__PROBLEM DESCRIPTION__. Set down exactly the lines below between the line holding "(∀ b : Byte, reg? b = none ↔ 7 < b.toNat) ∧" and the line holding "0xA7 → t.fl = s.fl) ∧", inclusive; no other line belongs in the answer.

__INPUT RECORDS__.
/-- INT and IRET are documented no-ops of width 2 and 1, INT's operand byte unchecked (`43_data_io_system.md`
R197, R198; decision D5, log 4). -/
def Obligations.IntIretOnlyAdvance : Prop :=
  (∀ opA, encode (.int opA) = [0x52, opA]) ∧ encode .iret = [0x13] ∧
  ∀ s : State, (∀ opA : Byte, OnlyAdvances (.int opA) s 2) ∧ OnlyAdvances .iret s 1

/-! ### Fatal errors -/

/-- What raising a fatal error does: HALTED, the code, and the four information latches; the pc and everything
else unchanged (`60_exceptions.md` R214). The latches, the codes and the unmoved pc are decision D7 (log 5). -/
def Obligations.RaisingErrorEffect : Prop :=
  (∀ (e : ErrCode) (ir opA opB : Byte) (s : State), Raised e ir opA opB s (raise e ir opA opB s)) ∧
  errNumber .noError = 0 ∧ errNumber .divideByZero = 1 ∧ errNumber .unknownInstruction = 2 ∧ errNumber .badRegister = 3

/-- An operand byte names register `r` exactly when its value is `r`, and no register when it is above 7
(`30_encoding.md` R84; decision D4, log 3). -/
def Obligations.RegisterOperandIsWholeByte : Prop :=
  (∀ (b : Byte) (r : RegIdx), reg? b = some r ↔ b.toNat = r.val) ∧
  (∀ b : Byte, reg? b = none ↔ 7 < b.toNat) ∧
  ∀ r : RegIdx, reg? (regByte r) = some r

/-- A step that ends in a fatal error leaves exactly the state before it plus the latches, whatever the cause,
and a step that does not leaves the latches alone (`60_exceptions.md` R215). The latches and the unmoved pc are decision D7 (log 5). -/
def Obligations.FatalErrorsArePrecise : Prop :=
  ∀ s t : State, s.status = .running → s.err = .noError → step s = .next t →
    (t.err ≠ .noError → Raised t.err s.fetchIr s.fetchA s.fetchB s t) ∧
    (t.err = .noError → SameErrors s t)

/-- Exactly when a step raises each of the three errors, in their order: UnknownInstruction for a byte outside
the map; BadRegister for a decoded instruction that names no register; DivideByZero for DIV or MOD with both
operands registers and the divisor zero (`60_exceptions.md` R211, R212, R213, R216; decisions D1, D4 and D14,
logs 1, 3 and 10). -/
def Obligations.FatalErrorCausesAndPriority : Prop :=
  ∀ s t : State, s.status = .running → s.err = .noError → step s = .next t →
    (t.err = .unknownInstruction ↔ s.fetchIr ∉ definedOpcodes) ∧
    (t.err = .badRegister ↔ ∃ i rest, decode s.fetchBytes = .ok (i, rest) ∧ i.wellFormed = false) ∧
    (t.err = .divideByZero ↔
      (s.fetchIr = 0xA3 ∨ s.fetchIr = 0xA4) ∧ s.fetchA.toNat ≤ 7 ∧ ∃ b : RegIdx, s.fetchB.toNat = b.val ∧ s.reg b = 0)

/-! ### Whole-machine rules -/

/-- `FL` is written by CMP alone: no other instruction, no fatal error, no load by the host changes it; and it
is read by the four conditional jumps alone: for every other instruction another `FL` changes nothing but
`FL` itself, and a conditional jump never carries it into a register, memory or the output (`10_state.md` R30). -/
def Obligations.OnlyCmpWritesFlags : Prop :=
  (∀ (i : Instr) (s t : State), exec i s = .next t → (∀ a b, i ≠ .cmp a b) → t.fl = s.fl) ∧
  (∀ s t : State, step s = .next t → s.fetchIr ≠ 0xA7 → t.fl = s.fl) ∧
  (∀ (e : ErrCode) (ir opA opB : Byte) (s : State), (raise e ir opA opB s).fl = s.fl) ∧
  (∀ (s : State) (addr : Nat) (v : Byte), (s.loadByteAt addr v).fl = s.fl) ∧
  (∀ (i : Instr) (s t : State) (f : Byte), exec i s = .next t → isConditionalJump i = false →
    exec i (s.setFl f) = .next t ∨ exec i (s.setFl f) = .next (t.setFl f)) ∧
  (∀ (i : Instr) (s t : State) (f : Byte), exec i s = .next t → isConditionalJump i = true →
    ∃ u, exec i (s.setFl f) = .next u ∧ SameRegsBut [] t u ∧ SameMemory t u ∧ u.out = t.out)

/-- `STATUS` starts RUNNING, is written only by HLT and by a fatal error, both to HALTED, and no instruction
reads it (`10_state.md` R33). -/
def Obligations.OnlyHltAndErrorsHalt : Prop :=
  State.reset.status = .running ∧
  (∀ (i : Instr) (s t : State), exec i s = .next t →
    (i = .hlt ∧ t.status = .halted) ∨
    (∃ e ir opA opB, e ≠ .noError ∧ Raised e ir opA opB s t) ∨
    (i ≠ .hlt ∧ t.status = s.status)) ∧
  (∀ s t : State, step s = .next t → t.status = .running → s.status = .running) ∧
  (∀ (s : State) (addr : Nat) (v : Byte), (s.loadByteAt addr v).status = s.status) ∧
  (∀ (i : Instr) (s t : State) (r : RunStatus), exec i s = .next t →
    exec i { s with status := r } = .next t ∨ exec i { s with status := r } = .next { t with status := r })

/-- The output only grows, by at most one event a step, and the core never reads it: whatever stood in it, the
step is the same and appends the same (`10_state.md` R39; decision D15, log 14). -/
def Obligations.OutputGrowsAndIsNeverRead : Prop :=
  ∀ s : State, ∃ (t : State) (new : List OutEvent), new.length ≤ 1 ∧
    ((∃ v, new = [{ kind := .int, value := v }]) → s.fetchIr = 0x47) ∧
    ((∃ v, new = [{ kind := .char, value := v }]) → s.fetchIr = 0x48) ∧
    ∀ o : List OutEvent, step { s with out := o } = .next { t with out := o ++ new }

/-- Where the pc goes: a fatal error leaves it; a control transfer that sets it sends it to its target;
everything else advances it by the instruction's width (`10_state.md` R27). The targets are those of
`42_control_stack.md` R171 to R177; that CALL R7 goes to the decremented stack pointer is R181, decision D13
(log 9), and that an error leaves the pc is `60_exceptions.md` R214, decision D7 (log 5). -/
def Obligations.PcTransfersOrAdvances : Prop :=
  ∀ (i : Instr) (s t : State), exec i s = .next t →
    ((∃ e ir opA opB, e ≠ .noError ∧ Raised e ir opA opB s t) ∧ t.pc = s.pc) ∨
    (∃ target, transferTarget i s = some target ∧ t.pc = target) ∨
    (transferTarget i s = none ∧ PcAdvances (encode i).length s t)

/-- The frame of the register file over all 32 instructions: an instruction changes no register but its
destination and, where it moves the stack pointer, register 7 (`10_state.md` R23). -/
def Obligations.RegistersChangeOnlyAtDestinations : Prop :=
  ∀ (i : Instr) (s t : State), exec i s = .next t → SameRegsBut (destRegs i) s t

/-- The frame of memory over all 32 instructions: ST, PUSH and CALL change the one byte at the address they
compute, to the byte they compute, and every other byte, for every instruction, reads as before
(`20_memory.md` R54, `10_state.md` R37). -/
def Obligations.MemoryChangesOnlyWhereStored : Prop :=
  ∀ (i : Instr) (s t : State), exec i s = .next t →
    (∀ addr v, stored i s = some (addr, v) →
      SameMemoryBut addr s t ∧ (s.mem.wf = true → t.memRead addr = v)) ∧
    (stored i s = none → SameMemory s t)

/-- A stored byte is what the very next fetch reads at its address: when the next instruction starts there, the
next step runs by that byte (`20_memory.md` R63). -/
def Obligations.StoreSeenByNextFetch : Prop :=
  ∀ (i : Instr) (s t : State) (addr v : Byte), s.mem.wf = true → exec i s = .next t → stored i s = some (addr, v) →
    (t.pc = addr → t.fetchIr = v) ∧ (t.pc + 1 = addr → t.fetchA = v) ∧ (t.pc + 2 = addr → t.fetchB = v) ∧
    (t.pc = addr → t.status = .running → v = 0x01 →
      ∃ u, step t = .next u ∧ u.status = .halted ∧ u.err = t.err ∧ PcAdvances 1 t u)

/-! ### Registers and memory as state -/

/-- Eight registers, no aliases, none hard-wired: a write of any register, the stack pointer too, is read back,
and no other register changes (`10_state.md` R20). -/
def Obligations.RegistersHoldWhatIsWritten : Prop :=
  ∀ (s : State) (d : RegIdx) (v : Byte),
    (s.setReg d v).reg d = v ∧ SameRegsBut [d] s (s.setReg d v) ∧
    SameControl s (s.setReg d v) ∧ SameMemory s (s.setReg d v) ∧ (s.setReg d v).pc = s.pc

/-- A read returns the byte last written at that address, by `MemWrite` or `load_byte_at`, and 0 where nothing
was written since reset; a write changes nothing else (`20_memory.md` R51, R52). -/
def Obligations.MemoryReadsLastWrite : Prop :=
  (∀ a : Byte, State.reset.memRead a = 0) ∧
  (∀ (s : State) (a v : Byte), s.mem.wf = true →
    (s.memWrite a v).memRead a = v ∧ SameMemoryBut a s (s.memWrite a v) ∧
    SameRegsBut [] s (s.memWrite a v) ∧ SameControl s (s.memWrite a v) ∧ (s.memWrite a v).pc = s.pc) ∧
  (∀ (s : State) (a v : Byte), s.mem.wf = true →
    (s.loadByteAt a.toNat v).memRead a = v ∧ SameMemoryBut a s (s.loadByteAt a.toNat v))

/-- Memories in canonical form that read alike at all 256 addresses are equal data, and every write keeps the
form (`10_state.md` R37: 256 cells, zero at reset). -/
def Obligations.EqualReadsEqualMemories : Prop :=
  (∀ m n : Memory, m.wf = true → n.wf = true → (∀ a : Byte, m.read a.toNat = n.read a.toNat) → m = n) ∧
  ∀ (m : Memory) (a v : Byte), m.wf = true → (m.write a.toNat v).wf = true

/-- The state in which a program begins: byte `k` of the image at address `k`, the cells it does not cover 0,
everything else as reset leaves it (`70_reset_and_hazards.md` R242, `40_step_cycle.md` R112; the reduction of a
load address modulo 256 is decision D3, log 2). -/
def Obligations.BootPlacesImage : Prop :=
  (∀ (s : State) (addr : Nat) (v : Byte), s.loadByteAt addr v = s.loadByteAt (addr % 256) v) ∧
  ∀ image : List Byte, image.length ≤ 256 →
    (∀ a : Byte, (bootState image).memRead a = (image[a.toNat]?).getD 0) ∧
    bootState image = { State.reset with mem := (bootState image).mem } ∧ Inv (bootState image)

/-- Reset as the source gives it: registers 0 to 6 zero, register 7 at 0xF4, pc 0, flags 0, RUNNING, every cell
0 (`10_state.md` R24; the other values, R25, R29, R33, R37, `70_reset_and_hazards.md` R240). -/
def Obligations.ResetValuesOfTheSource : Prop :=
  (∀ r : RegIdx, r ≠ 7 → State.reset.reg r = 0) ∧ State.reset.reg 7 = 0xF4 ∧ State.reset.pc = 0 ∧
  State.reset.fl = 0 ∧ State.reset.status = .running ∧ ∀ a : Byte, State.reset.memRead a = 0

/-- `run()` is iterated `step()` and has no behaviour of its own; once it has reached HALTED more steps change
nothing (`40_step_cycle.md` R114, R122; decisions D20 and D8, log 6). -/
def Obligations.RunIsIteratedStep : Prop :=
  (∀ (n : Nat) (s : State), runFor n s = Host.Core.run Sys2Proof.core n s) ∧
  ∀ (n k : Nat) (s t : State), runFor n s = .next t → t.status = .halted → runFor (n + k) s = .next t

/-! ### The invariant -/

/-- Reset meets the invariant, with no error latched and no output (`10_state.md` R41; decisions D7 and D15,
logs 5 and 14). -/
def Obligations.ResetMeetsInvariant : Prop :=
  Inv State.reset ∧ State.reset.err = .noError ∧ State.reset.out = []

__PROBLEM SOLUTION__.
  (∀ b : Byte, reg? b = none ↔ 7 < b.toNat) ∧
  ∀ r : RegIdx, reg? (regByte r) = some r

/-- A step that ends in a fatal error leaves exactly the state before it plus the latches, whatever the cause,
and a step that does not leaves the latches alone (`60_exceptions.md` R215). The latches and the unmoved pc are decision D7 (log 5). -/
def Obligations.FatalErrorsArePrecise : Prop :=
  ∀ s t : State, s.status = .running → s.err = .noError → step s = .next t →
    (t.err ≠ .noError → Raised t.err s.fetchIr s.fetchA s.fetchB s t) ∧
    (t.err = .noError → SameErrors s t)

/-- Exactly when a step raises each of the three errors, in their order: UnknownInstruction for a byte outside
the map; BadRegister for a decoded instruction that names no register; DivideByZero for DIV or MOD with both
operands registers and the divisor zero (`60_exceptions.md` R211, R212, R213, R216; decisions D1, D4 and D14,
logs 1, 3 and 10). -/
def Obligations.FatalErrorCausesAndPriority : Prop :=
  ∀ s t : State, s.status = .running → s.err = .noError → step s = .next t →
    (t.err = .unknownInstruction ↔ s.fetchIr ∉ definedOpcodes) ∧
    (t.err = .badRegister ↔ ∃ i rest, decode s.fetchBytes = .ok (i, rest) ∧ i.wellFormed = false) ∧
    (t.err = .divideByZero ↔
      (s.fetchIr = 0xA3 ∨ s.fetchIr = 0xA4) ∧ s.fetchA.toNat ≤ 7 ∧ ∃ b : RegIdx, s.fetchB.toNat = b.val ∧ s.reg b = 0)

/-! ### Whole-machine rules -/

/-- `FL` is written by CMP alone: no other instruction, no fatal error, no load by the host changes it; and it
is read by the four conditional jumps alone: for every other instruction another `FL` changes nothing but
`FL` itself, and a conditional jump never carries it into a register, memory or the output (`10_state.md` R30). -/
def Obligations.OnlyCmpWritesFlags : Prop :=
  (∀ (i : Instr) (s t : State), exec i s = .next t → (∀ a b, i ≠ .cmp a b) → t.fl = s.fl) ∧
  (∀ s t : State, step s = .next t → s.fetchIr ≠ 0xA7 → t.fl = s.fl) ∧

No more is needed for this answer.